Blog →

by
Maryna Paryvai
February 5, 2024
· Updated on
April 17, 2026
Ah, unhappy customers. The not-so-silent killer of business.
Your team can deliver, innovate, and grow. But if customers aren’t happy, none of that matters for long. And you can’t fix what you don’t measure.
So how do you actually measure customer happiness?
With customer satisfaction metrics. There are dozens of them, which is both good and bad — good because you can pick the ones that fit your business, bad because it’s easy to get lost in a sea of acronyms. This guide covers the nine that actually matter, when to use each, and how to interpret what the numbers are telling you.

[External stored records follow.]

-- ==== Sys2Proof/Tests/Slice0.lean ====
section
/-! SUPPORT. Small tests: what well-formedness refuses, the spec's own worked examples, and for each statement with
hypotheses a state and operands that meet them, clause by clause. -/

namespace Sys2Proof.Tests

set_option Elab.async false

open Sys2Proof Sys2Proof.Machine

/-! ### Well-formedness and the words of the table -/

theorem test_endGap_needs_a_byte : (Instr.endGap [] false).wellFormed = false := by decide
theorem test_writeBytes_needs_a_byte : (Instr.writeBytes 8 0 []).wellFormed = false := by decide
theorem test_writeBytes_takes_four : (Instr.writeBytes 8 0 [1, 2, 3, 4]).wellFormed = true := by decide
theorem test_writeBytes_refuses_five : (Instr.writeBytes 8 0 [1, 2, 3, 4, 5]).wellFormed = false := by decide
theorem test_no_word_spells_a_command : decodeTableWord 16 0x1234 = none := by decide

/-! ### Worked examples of the spec -/

/-- Table 2-2. -/
theorem test_scale_divide : [(111, 360, 40), (14812, 100, 12345), (12345, 360, 5400), (412, 100, 120), (20, 130, 40),
    (1, 1, 2), (0, 100, 730)].map (fun x => scaleDivide x.1 x.2.1 x.2.2) =
      [.valid 999, .valid 120, .valid 823, .valid 343, .valid 65, .valid 1, .valid 0] ∧
    scaleDivide 40000 100 50 = .saturated 65534 ∧ scaleDivide 412 100 0 = .none := by decide

/-- Table 5-8's examples. -/
theorem test_sweep_profile : [1, 30, 75, 76, 120, 150].map sweepAngle = [10, 306, 767, 756, 306, 0] := by decide

/-- Table 5-7. -/
theorem test_coil_levels : [0, 128, 250, 256, 400, 512, 640, 767].map coilLevels =
    [(0, 255), (180, 180), (255, 9), (255, 0), (162, -197), (0, -255), (-180, -180), (-255, -2)] := by decide

/-- The example of Chapter 12: station 2 sending 41h of class 2 with sequence 4, and Table 12-1's check byte. -/
theorem test_sent_message : let f := Msg.frame 2 ⟨2, .publication, 0x41, 4, [0, 0, 5, 0], false, false, 0, 0, .none⟩
    f.take 7 = [0x82, 0x41, 0x44, 0, 0, 5, 0] ∧ f.length = 8 ∧ byteSum f = 0 := by decide

/-- R53: station 2's staggers at attempts 1 to 5. -/
theorem test_staggers : [1, 2, 3, 4, 5].map (staggerOf 2) = [3, 5, 2, 4, 1] := by decide

/-- The worked speed of Chapter 5: 999 on the default speedometer gives 162 + 108. -/
theorem test_speedometer : (defaultGauges.getD 0 ⟨⟨[], []⟩, 0, 1⟩).curve.evaluate 999 = .request 399 108 400 162 ∧
    scaleDivide 399 108 400 = .valid 108 := by decide

/-- The damping example of Chapter 5: shift 2 from 3,200 toward 16 × 400. -/
theorem test_damping : dampingStep 2 400 3200 = 4000 ∧ dampingStep 2 400 4000 = 4600 ∧ dampingStep 2 400 4600 = 5050 ∧
    dampingStep 2 400 5050 = 5387 ∧ dampingStep 2 400 5387 = 5640 := by decide

/-- Table 6-3: threshold 158, hysteresis 3. -/
theorem test_comparison_examples :
    let r (l e g u : Bool) : RuleRecord := ⟨.builtIn .coolant, 158, 3, condOf l e g u, .always, 0, 0, false, 1⟩
    [(r false false true false).bar .clear, (r false false true false).bar .asserted, (r true true false false).bar .releasing,
      (r false true false false).bar .asserted, (r true false false true).bar .qualifying] = [158, 155, 161, 158, 158] := by
  decide

/-- The example of R153: item 0 with 400 km and 12 days is SOON; with −1,000 km it is OVERDUE. -/
theorem test_item_states : (defaultItems.map fun f => itemStateOf f 400 12).head? = some .soon ∧
    (defaultItems.map fun f => itemStateOf f (-1000) 12).head? = some .overdue := by decide

/-! ### States for the witnesses -/

/-- The state after a command. -/
def after (c : Instr) (s : State) : State :=
  match exec c s with
  | .next t => t
  | _ => s

theorem exec_after (c : Instr) (s : State) : exec c s = .next (after c s) := by
  obtain ⟨u, h, -⟩ := command_frame c s
  rw [after, h]

/-- A line of block `b` with 15 data bytes 0. -/
def lineOf (b : Nat) (x : LineState) (pin : Bool) : CacheLine := ⟨some b, x, List.replicate 15 0, false, pin, false⟩

/-- A store at rest: blocks 0 to 6 CLEAN, line 7 INVALID. -/
def restStore : Store :=
  { State.reset.store with
    orders := [], op := none
    lines := [lineOf 0 .clean true, lineOf 4 .clean false, lineOf 1 .clean true, lineOf 5 .clean false] ++
      [lineOf 2 .clean true, lineOf 6 .clean false, lineOf 3 .clean false, .invalid] }

/-- A timer that runs, or not. -/
def timed (b : Bool) (n : Nat) : Option Nat := if b then some n else none

/-- The part in an ignition state, its timers as that state has them, the store at rest. -/
def stateIn (x : Ign) : State :=
  let r := State.reset
  { r with
    ignition := { r.ignition with state := x, holdupTimer := timed (x == .holdup) 30 }
    counting := { r.counting with windowTimer := timed x.counts 50 }
    display := { r.display with timer := timed x.awake 10 }
    line := { r.line with state := .quiet, rate40 := timed x.counts 10, rate41 := timed x.awake 100 }
    topics := { r.topics with tick := timed x.awake 10 }
    gauges := { r.gauges with timer := timed x.awake 2 }
    rules := { r.rules with timer := timed x.awake 10 }
    arbiter :=
      { r.arbiter with
        tick := timed x.awake 10, rate43 := timed x.awake 200
        cautionOrder := r.formedOrder .caution, advisoryOrder := r.formedOrder .advisory }
    sound := { r.sound with flash := timed x.awake 25 }
    store := restStore }

/-- The part in RUN. -/
def driving : State := stateIn .run

/-- `driving` with other counting items. -/
def counts (f : Counting → Counting) : State := driving.setCounting (f driving.counting)

/-- `driving` with another store. -/
def stored (f : Store → Store) : State := driving.setStore (f restStore)

/-- `driving` with other line items. -/
def lined (f : LineStation → LineStation) : State := driving.setLine (f driving.line)

/-- `driving` with other keys. -/
def keyed (f : Keys → Keys) (p : Page) : State :=
  (driving.setKeys (f driving.keys)).setTrip { driving.trip with page := p }

/-- The state with warning `w` set. -/
def withWarning (s : State) (w : Nat) (v : Warning) : State :=
  s.setArbiter { s.arbiter with warnings := s.arbiter.warnings.set w v }

/-- `driving` with warning `w` SHOWN for `n` tenths of a second. -/
def showing (w n : Nat) (level : Bool) : State := withWarning driving w ⟨.shown, level, n, false, 0⟩

/-- A request of the arithmetic unit. -/
def asked (t : Target) : Request := ⟨t, 100, 360, 40, 0, 0, false⟩

/-- `driving` with a request in flight and others in the list. -/
def working (r : Request) (l : List Request) : State := driving.setArith ⟨l, some r, 0⟩

/-- A message of the queue. -/
def msg (cls topic : Nat) (started sending : Bool) : Msg := ⟨cls, .publication, topic, 0, [], started, sending, 0, 0, .none⟩

/-! ### Helpers -/

theorem ofNone {α : Type} {o : Option α} {p : α → Prop} (h : o = none) : ∀ x, o = some x → p x := by
  rintro x e
  rw [h] at e
  cases e

theorem ofSome {α : Type} {o : Option α} {a : α} {p : α → Prop} (h : o = some a) (k : p a) : ∀ x, o = some x → p x := by
  rintro x e
  rw [h] at e
  cases e
  exact k

theorem ofEach {α : Type} {q : List α} {p : Nat → α → Prop} (h : ∀ j (hj : j < q.length), p j q[j]) :
    ∀ j n, q[j]? = some n → p j n := by
  intro j n e
  obtain ⟨hj, rfl⟩ := List.getElem?_eq_some_iff.mp e
  exact h j hj

/-- The rotation orders as they are formed are complete. -/
theorem orders_formed (s : State) (h : s.arbiter.warnings.length = 32)
    (hc : s.arbiter.cautionOrder = s.formedOrder .caution) (ha : s.arbiter.advisoryOrder = s.formedOrder .advisory) :
    s.OrdersComplete :=
  ⟨h, fun w => by rw [hc]; simp [State.formedOrder], fun w => by rw [ha]; simp [State.formedOrder]⟩

/-- The conditions of `MostUrgentShown` at a warning and the next. -/
def urgent (s : State) : Bool :=
  decide (s.shownCount ≤ 1) &&
    (List.range 32).all (fun v => (List.range 32).all fun w =>
      !((s.warning v).state == .shown && (s.warning w).state == .pending) ||
        decide ((s.warningClass v).rank ≤ (s.warningClass w).rank)) &&
    ((List.range 32).any (fun v => (s.warning v).state == .shown) ||
      (List.range 32).all fun w => (s.warning w).state != .pending && (s.warning w).state != .held)

theorem urgent_of (s : State) (h : urgent s = true) : s.MostUrgentShown := by
  simp only [urgent, Bool.and_eq_true, decide_eq_true_eq, List.all_eq_true, List.mem_range, Bool.or_eq_true,
    Bool.not_eq_true', Bool.and_eq_false_iff, beq_eq_false_iff_ne, List.any_eq_true, beq_iff_eq, bne_iff_ne] at h
  obtain ⟨⟨h1, h2⟩, h3⟩ := h
  refine ⟨h1, fun v w hv hw hs hp => ?_, fun hn w hw => ?_⟩
  · rcases h2 v hv w hw with (k | k) | k
    · exact absurd hs k
    · exact absurd hp k
    · exact k
  · rcases h3 with ⟨v, hv, k⟩ | k
    · exact absurd k (hn v hv)
    · exact k w hw

/-! ### The queue and every command -/

theorem witness_StepRunsFrontCommand : (driving.setPending [.gaugeTest, .close]).pending = .gaugeTest :: [.close] := rfl

theorem witness_EmptyQueueLetsTimePass : driving.pending = [] ∧ driving.arith.inFlight = none ∧
    (working (asked .speed) []).pending = [] ∧ (working (asked .speed) []).arith.inFlight.isSome := by decide +kernel

theorem witness_PowerOnResetStartsLoad : driving.store.writing = false := by decide +kernel

theorem witness_HoldsEndWithThePage : let c := Instr.serviceEdgeRequest .soon
    let d := Instr.clickTimerExpiry
    (c.handlesKeys = false ∧ driving.KeepsIgnition c (after c driving) ∧ driving.warningPage = false ∧
      (after c driving).warningPage = true) ∧
    (d.handlesKeys = false ∧ driving.KeepsIgnition d (after d driving) ∧ (after d driving).warningPage = false) ∧
    (let s := showing 2 0 true; s.KeepsIgnition d (after d s) ∧ s.warningPage = true) ∧
    (∀ e ∈ [Instr.messageSent, .clash false, .breakRecognised, .blockReadEnd, .blockWriteReady, .keyPositionChange true true,
        .wakeInputChange true, .watchTimerExpiry, .holdupTimerExpiry],
      e.handlesKeys = false ∧ driving.KeepsIgnition e (after e driving)) ∧
    ∀ e s, exec e s = .next (after e s) := by
  unfold State.KeepsIgnition
  refine ⟨?_, ?_, ?_, ?_, exec_after⟩ <;> decide +kernel

theorem witness_ChangedItemsAreSent : let c := Instr.serviceEdgeRequest .soon
    let d := Instr.clickTimerExpiry
    let busy := driving.setDisplay { driving.display with transfer := some [] }
    (∀ x ∈ [c, d], x.drivesDisplay = false) ∧
    (let s := stateIn .sleep; s.ign.awake = false ∧ s.KeepsIgnition d (after d s)) ∧
    (driving.StaysAwake c (after c driving) ∧ driving.StaysAwake d (after d driving) ∧
      driving.display.timer.isSome = true ∧ driving.display.transfer = none ∧
      driving.recordItems = (after d driving).recordItems ∧ driving.recordItems ≠ (after c driving).recordItems) ∧
    (busy.StaysAwake c (after c busy) ∧ busy.display.timer.isSome = true ∧ busy.display.transfer.isSome = true ∧
      busy.recordItems ≠ (after c busy).recordItems) ∧
    (∀ x ∈ [(true, false), (false, false), (true, true)], let e := Instr.keyPositionChange x.1 x.2
      e.drivesDisplay = false ∧ driving.StaysAwake e (after e driving)) ∧
    ∀ e s, exec e s = .next (after e s) := by
  unfold State.StaysAwake State.KeepsIgnition
  have key (acc run : Bool) (p : Bool → Bool → Prop) (h : p acc run) :
      ∃ a r, Instr.keyPositionChange acc run = .keyPositionChange a r ∧ p a r := ⟨acc, run, rfl, h⟩
  refine ⟨by decide, by decide +kernel, ⟨?_, ?_, by decide +kernel⟩, ⟨?_, by decide +kernel⟩, fun x hx => ⟨rfl, ?_⟩, exec_after⟩
  · exact ⟨rfl, rfl, .inl (by decide +kernel)⟩
  · exact ⟨rfl, rfl, .inl (by decide +kernel)⟩
  · exact ⟨rfl, rfl, .inl (by decide +kernel)⟩
  · fin_cases hx
    · exact ⟨rfl, by decide +kernel, .inr (.inr (key _ _ _ (.inl rfl)))⟩
    · exact ⟨rfl, by decide +kernel, .inr (.inl (by decide +kernel))⟩
    · exact ⟨rfl, by decide +kernel, .inr (.inr (key _ _ _ (.inl rfl)))⟩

Customer satisfaction metrics are the numbers companies use to understand how happy customers are with their product, service, and overall experience. They give you a feedback loop — without one, you’re just guessing about what customers think.
Some metrics shed light on specific interactions (a support conversation, a product onboarding). Others capture the bigger picture (overall loyalty, retention, revenue impact). The best teams use a mix: one or two moment-to-moment metrics, one or two relationship-level metrics, and one financial metric.
Let’s dig in.
NPS is a customer satisfaction metric that gauges loyalty based on one question: how likely is a customer to recommend you?
If someone will enthusiastically tell their friends about your product, it’s a strong sign they’re happy with what you’ve built.
NPS is based on a single survey question:
How likely would you be to recommend X to a friend or colleague?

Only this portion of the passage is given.